Thursday, June 26, 2008

Postcards from Guatemala -- 26 June 2008

i have decided that the brothers karamazov has the best chapter titles ever, when taken as a group.
this week at the dreamer center, i have:
cleaned beans (this means sifting through a bucketful of black beans, palmful by palmful, picking out little clods of dirt.and once, a tiny seashell. while the regular kitchen boys, apparently spoiled by dona ana and dona mari who normally run the kitchen with iron fists, blast reggaeton and dance with brooms. there's a tendency in the project to do things in the most manual way possible. so, even though jackhammers exist, they would rather have us chip concrete with picks. and even though there's a photocopier in the volunteer office, we trace coloring pages with black marker. curious.)
chopped radishes (this was awesome to explain to people later on, because i didn't know the word for radish, but the second i said that it was a growing thing that was red and white, everyone knew immediately what i meant. is there nothing else red and white?)
rode in the bed of a pickup truck!!! this is actually very common, i just hadn't done it yet.
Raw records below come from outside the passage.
/-- A strand may be chosen as a victim of a launch of priority p. -/
def victimOk (s : State) (l : Launch) (k : Nat) : Bool :=
  let st := s.strand k
  k < 4096 && st.prio < l.prio && l.mask.getLsbD st.core && st.handler.isNone && !st.suspended && !st.preempt && st.endCode.isNone &&
  !heldByEngine s k && 0 < entriesLeft s st.part &&
  !s.ops.any fun o => o.owner = k && (match o.kind with | .waita _ _ _ dl _ => dl ≠ 0 && s.now < dl | _ => false)

/-- Strands stopped together with one: a co-resident launch's all, where each may be chosen. -/
def victimGroup (s : State) (l : Launch) (k : Nat) : List Nat :=
  match mapGet s.launches (s.strand k).launch with
  | some m =>
    if m.coresident then
      let ks := (s.strands.filter fun e => e.2.launch = (s.strand k).launch && !e.2.isRoutine).map (·.1)
      if ks.all (victimOk s l) then ks else []
    else [k]
  | none => [k]

/-- Order of choice: lowest priority, then most recently placed, then highest core. -/
def victimBefore (a b : Strand) : Bool :=
  a.prio < b.prio || (a.prio = b.prio && (b.placedAt < a.placedAt || (a.placedAt = b.placedAt && b.core < a.core)))
def insertVictim (s : State) (k : Nat) : List Nat → List Nat
  | [] => [k]
  | x :: r => if victimBefore (s.strand k) (s.strand x) then k :: x :: r else x :: insertVictim s k r

/-- The chain's next strands find their places once these strands are gone. -/
def placeableWithout (s : State) (part chain : Nat) (ks : List Nat) : Bool :=
  (planOf (s.applyAll (ks.map Upd.strandDel)) part chain).isSome

/-- Victims in order, until the placement works. -/
def gather (s : State) (part chain : Nat) (l : Launch) : List Nat → List Nat → List Nat
  | [], _ => []
  | k :: r, acc =>
    let g := (victimGroup s l k).filter fun x => !acc.contains x
    let acc := acc ++ g
    if !g.isEmpty && placeableWithout s part chain acc then acc else gather s part chain l r acc

/-- Victims without which the placement works all the same are spared. -/
def spare (s : State) (part chain : Nat) : List Nat → List Nat → List Nat
  | [], acc => acc
  | k :: r, acc =>
    let less := acc.filter fun x => x ≠ k
    let alone := match mapGet s.launches (s.strand k).launch with | some m => !m.coresident | none => true
    if alone && placeableWithout s part chain less then spare s part chain r less else spare s part chain r acc

/-- Each partition's pool has an entry for each of its victims. -/
def poolsHold (s : State) (ks : List Nat) : Bool :=
  ks.all fun k =>
    let p := (s.strand k).part
    (ks.filter fun j => (s.strand j).part = p).length ≤ entriesLeft s p

/-- The victims a chain's waiting launch has yet to ask to stop: none where those asked already suffice. -/
def victims (s : State) (part chain : Nat) (l : Launch) : List Nat :=
  let marked := markedVictims s
  if placeableWithout s part chain marked then []
  else
    let order := ((s.strands.map (·.1)).filter (victimOk s l)).foldl (fun acc k => insertVictim s k acc) []
    let found := (gather s part chain l order marked).filter fun k => !marked.contains k
    let kept := (spare s part chain found (marked ++ found)).filter fun k => !marked.contains k
    if poolsHold s kept then kept else []

/-- Pre-emption threshold of a partition in core cycles: its field counts microseconds, 0 never. -/
def threshold (s : State) (part : Nat) : Nat := fieldOf (s.part part).sched 16 16 * 850

/-- PREEMPT_REQUEST: an attempt to place fails, and the launch waits from its first (R330); one that has waited past its threshold asks its victims to stop. -/
def execPreemptRequest (part chain : Nat) (s : State) : Host.Outcome State Fault Refusal :=
  Eff.when "PREEMPT_REQUEST" (fun s =>
      match toPlace s part chain with
      | some (_, l, _, _) =>
        (planOf s part chain).isNone &&
        (match l.failedAt with
         | some t => threshold s part ≠ 0 && t + threshold s part < s.now && !(victims s part chain l).isEmpty
         | none => true)
      | none => false)
    (fun s =>
      match toPlace s part chain with
      | some (id, l, _, _) =>
        (match l.failedAt with
         | some _ => (victims s part chain l).map fun k => .marks k (s.strand k).suspended true
         | none => [.launch id { l with failedAt := some s.now }])
      | none => []) s

/-! ## The deadlock watchdog (R338, R339) -/

/-- The cycles the watchdog waits. -/
def wdogLimit : Nat := 2 ^ 24

/-- A strand of the launch has issued. -/
def wdogIssue (k : Nat) : Eff := fun s =>
  match mapGet s.launches (s.strand k).launch with
  | some l => [.launch (s.strand k).launch { l with wdog := s.now }]
  | none => []

/-- The lowest-numbered strand of a launch. -/
def lowestStrand (s : State) (id : Nat) : Option (Nat × Strand) :=
  (s.strands.filter fun e => e.2.launch = id && !e.2.isRoutine).foldl
    (fun acc e => match acc with
      | some a => if e.2.number < a.2.number then some e else some a
      | none => some e) none

/-- Requests of an operation leave the queues of the swept regions. -/
def dropAdmitted (id : Nat) : Eff := fun s =>
  s.parts.filterMap fun p =>
    if p.2.regions.any fun r => r.2.queue.any fun a => a.op = id then
      some (.part p.1 { p.2 with regions := p.2.regions.map fun r => (r.1, { r.2 with queue := r.2.queue.filter fun a => a.op ≠ id }) })
    else none

/-- The split's wait is withdrawn: it stands at the waiting instruction again. Lanes of a memory operation that have performed stay with it. -/
def withdraw (k : Nat) (sp : Split) : Eff := fun s =>
  match sp.run with
  | .hold i =>
    match s.op? i with
    | some o =>
      let back : Upd := .split k { sp with ovl := o.ovl, pc := o.pc, clause := o.clause, run := .ready }
      (match o.kind with
       | .mem m => Eff.andThen (dropAdmitted i) (fun _ => [.opSet { o with parked := true, kind := .mem { m with reqs := m.reqs.filter (fun r => r.st = .done), fails := [], gate := false } }, back]) s
       | _ => [.opDel i, back])
    | none => []
  | _ => []

/-- The trap of the watchdog at a split: its word is executed again, for the lanes of a memory operation that have not performed (R339). -/
def wdogInfo (s : State) (sp : Split) : TrapInfo :=
  let i := { TrapInfo.plain cWatchdog with kind := 3 }
  match sp.run with
  | .hold n =>
    match s.op? n with
    | some o =>
      (match o.kind with
       | .mem m => { i with op := n, unfinished := lanesMask ((m.reqs.filter fun r => r.st ≠ .done).map (·.lane) ++ m.fails.map (·.lane)) }
       | _ => i)
    | none => i
  | _ => i

/-- WATCHDOG_FIRE: the lowest-numbered strand parks with cause 0x15 and pending kind 3 (R339). -/
def execWatchdogFire (id : Nat) (s : State) : Host.Outcome State Fault Refusal :=
  Eff.when "WATCHDOG_FIRE" (fun s => match mapGet s.launches id with
      | some l => wdogCounts s id l && l.wdog + wdogLimit ≤ s.now
      | none => false)
    (fun s =>
      match mapGet s.launches id, lowestStrand s id with
      | some l, some (k, st) =>
        match st.splits with
        | [] => []
        | sp :: _ =>
          Eff.seq [withdraw k sp,
            takeTrap k sp.num (wdogInfo s sp) [],
            fun _ => [.launch id { l with wdog := s.now }]] s
      | _, _ => []) s

end Sys2Proof.Machine
end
opened the monthly newsletter, "signed" it (john and mary kang... not ruth pimentel), refolded it, stuffed it with other flyers, put it in envelopes, and sealed and stacked the envelopes. this took something like 9 hours, because there were around 12,000 newsletters to send out. the entire volunteer crew at the dreamer center did it together, like an assembly line where we took turns at different stations. incredible. i want us to be on the mailing list once i leave. good thing we don't have to do the addressing; that happens in bismarck.
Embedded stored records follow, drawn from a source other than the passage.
-- ==== Sys2Proof/Machine/Issue.lean ====
section
/-! DEFINITION. The issue unit and the schedule: which split issues next, the checks of Table 8-11 on its word, what the device does by itself, and the turns that say otherwise (R84 to R89, R94, R100, R101, R137, R166, R336, R367). -/

namespace Sys2Proof.Machine

/-! ## What happens by itself -/

/-- An event's conditions hold. -/
def enabled (s : State) (i : Instr) : Bool :=
  match exec i s with
  | .next _ => true
  | _ => false

/-- A row that no word holds. -/
def Instr.isEvent (i : Instr) : Bool :=
  match i with
  | .clauseIssue _ => false
  | i => i.common?.isNone

/-- How an outstanding operation may go on. -/
def opTurns (o : Op) : List Turn :=
  match o.kind with
  | .mem m =>
    m.reqs.flatMap (fun r => [.event (.homeAtomicPerform o.id r.lane), .event (.sweptAdmission o.id r.lane), .perform o.id r.lane]) ++
    [.event (.memoryAccessComplete o.id)]
  | .copy _ => [.event (.copyComplete o.id)]
  | .xbmv .. => [.event (.xbmvComplete o.id)]
  | .xbprog .. => [.event (.crossbarOperationComplete o.id), .perform o.id 0]
  | .ovld .. => [.event (.ovlInstall o.id)]
  | .waita .. => [.event (.memoryAccessComplete o.id), .event (.waitaTimeout o.id)]
  | _ => [.event (.planeComplete o.id), .event (.scalarInstructionComplete o.id), .event (.memoryAccessComplete o.id),
          .event (.crossbarOperationComplete o.id), .event (.accumulatorMoveComplete o.id), .event (.systemInstructionComplete o.id)]

/-- What a strand's splits may wait for that the device brings about. -/
def strandTurns (k : Nat) (st : Strand) : List Turn :=
  .event (.entryOverlayLoaded k) :: st.splits.map (fun sp => .event (.overlayMissLoad k sp.num)) ++
  [.event (.strandSuspend k), .event (.strandResume k)]

/-- What a partition's device side does. -/
def partTurns (p : Nat) (x : Part) : List Turn :=
  [.event (.trapQueuePost p), .event (.pageRequestPost p), .event (.translationInvalidateComplete p), .event (.partitionDisableComplete p)] ++
  x.regions.flatMap fun r =>
    [.event (.sweptCreateComplete p r.1), .event (.sweptDestroyComplete p r.1)] ++
    (r.2.queue.map fun a => .event (.tumblerRowService p r.1 a.slice a.row)) ++ [.event (.lapStart p r.1)]

/-- What a chain's dispatcher does. -/
def chainTurns (key : Nat) : List Turn :=
  [.event (.launchDispatch (key / 16) (key % 16)), .event (.strandPlace (key / 16) (key % 16)), .event (.preemptRequest (key / 16) (key % 16))]

/-- What a cluster's merger and tile scheduler do. -/
def clusterTurns (s : State) : List Turn :=
  (s.mergers.flatMap fun e => (List.range e.2.length).map fun i => .event (.spawnMergerClose e.1 i)) ++
  s.tiles.flatMap fun e =>
    (List.range e.2.running.length).map (fun i => Turn.event (.tileTaskComplete e.1 i)) ++
    ((List.range e.2.held.length).flatMap fun i => (List.range 8).map fun n => Turn.event (.tileTaskIssue e.1 i n)) ++
    [.event (.tileRecordTake e.1)]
actually, i took a traitorous break in the middle of newsletter day, because angel came in and said, "we need two people." i thought it was for moving chairs or something, but it turned out to be for driving 10 minutes to san bartolomeo to harvest pears in a donor's orchard. what. the. heck. it was so fun. i got pretty dirty for a couple hours (i climbed a tree, and there were some sinkholes that i sort of stepped in), but then we went back to newslettering.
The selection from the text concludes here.